Cytotoxic Triterpene from Barringtonia asiatica

Triterpenes isolated from the dichloromethane extract of Barringtonia asiatica, namely, a mixture of betulinic acid (1) and 22-O-tigloylcamelliagenin A (2) in a 1 : 2 ratio and a mixture of 3β-olean-18-en-3-yl palmitate (7), 3β-urs-12-en-3-yl palmitate (8) and 3β-olean-12-en-3-yl palmitate (9) in a 4 : 1 : 2 ratio (isolated from the bark), as well as germanicol caffeoyl ester (3), germanicol trans-coumaroyl ester (4), germanicol cis-coumaroyl ester (5) and germanicol (6) (from the leaves), and a phenolic compound, verimol K (10) from the flowers, were assessed for cytotoxicity against a human cancer cell line, colon carcinoma (HCT 116), using the MTT assay. The mixture of 1 and 2 exhibited IC50 =8.0 μg · mL–1 against this cell line, while 6 exhibited an IC50 value of 29.6 μg · mL–1. The other compounds tested (3 – 5, 7 – 10) were inactive against the HCT 116 cell line.

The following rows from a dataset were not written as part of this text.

-- ==== Sys2Proof/Machine/Kv.lean ====
section
/-! DEFINITION. The KV engine (R225 to R245): the frame pool, sequences and their page rows, the four commands, reclaim by
drop and spill, tense openings, commits and rollbacks, and the prefix table. -/

namespace Sys2Proof.Machine

open Sys2Proof

variable {s0 : State}

/-! Results of R228. -/

def KvResult.ok : Nat := 0x00
def KvResult.seqBusy : Nat := 0x01
def KvResult.seqFree : Nat := 0x02
def KvResult.layout : Nat := 0x03
def KvResult.policy : Nat := 0x04
def KvResult.noMap : Nat := 0x05
def KvResult.illegal : Nat := 0x06
def KvResult.length : Nat := 0x07
def KvResult.notHeld : Nat := 0x08
def KvResult.heldSeq : Nat := 0x09
def KvResult.noStream : Nat := 0x0A

/-! Writes of module agents. -/

/-- A module agent writes at a global address: on this module, or to a peer by WR (R364). -/
def moduleWrite (g : Nat) (bs : List Byte) (purpose : Purpose := .agent) : M s0 Unit := do
  match ← localOffset g with
  | some o =>
    let _ ← wrMem o bs
    return ()
  | none =>
    for p in spanPieces 256 (bs.length / 256 + 2) (g % 2 ^ 48) bs.length do
      let d := slice bs (p.1 - g % 2 ^ 48) p.2
      let _ ← sendRequest { emptyPacket with
        typ := Ty.wr, len := BitVec.ofNat 16 p.2, dst := BitVec.ofNat 14 (g / 2 ^ 48), addr := BitVec.ofNat 64 p.1, data := d } purpose

/-! The frame pool. A frame is a 64 KiB page of the interleaved range, numbered from offset 0. -/

/-- The first frame and the end of the pool (R247). -/
def poolIn (s : State) : Nat × Nat :=
  let base := fieldIn s R.KV_POOL_BASE 0 0
  (base + fieldIn s R.KV_POOL_AREA 0 0 * 16, base + fieldIn s R.KV_POOL_PAGES 0 0)

/-- The lowest `need` numbers from `cand` below `hi` that are not in a rising list. -/
def gapsGo : Nat → List Nat → Nat → Nat → Nat → List Nat
  | 0, _, _, _, _ => []
  | fuel + 1, used, cand, hi, need =>
    if need = 0 ∨ hi ≤ cand then []
    else
      match used with
      | [] => cand :: gapsGo fuel [] (cand + 1) hi (need - 1)
      | u :: us =>
        if cand < u then cand :: gapsGo fuel (u :: us) (cand + 1) hi (need - 1)
        else gapsGo fuel us (if u = cand then cand + 1 else cand) hi need

/-- `n` free frames, lowest first; fewer where there are fewer. -/
def freeFramesIn (s : State) (n : Nat) : List Nat :=
  let (lo, hi) := poolIn s
  gapsGo (n + s.frames.length + 1) ((s.frames.map (·.1)).filter (fun f => decide (lo ≤ f))) lo hi n

/-- Add a reference to a frame (R245). -/
def incRef (f : Nat) : M s0 Unit := do
  let c := FMap.get zeroNat (← st).frames f
  eff (.frame f (c + 1))
  if c = 0 then setF R.KV_STATUS_FREE ((← getF R.KV_STATUS_FREE) - 1)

The mixture of 1 and 2 and compound 6 were further tested for cytotoxicity against the non-small cell lung adenocarcinoma (A549) cell line. The mixture of 1 and 2 and compound 6 exhibited IC50 values of 6.0 and 35.6 μg · mL–1, respectively. The cytotoxicity for the mixture of 1 and 2 may be attributed to betulinic acid (1), a known cytotoxic compound.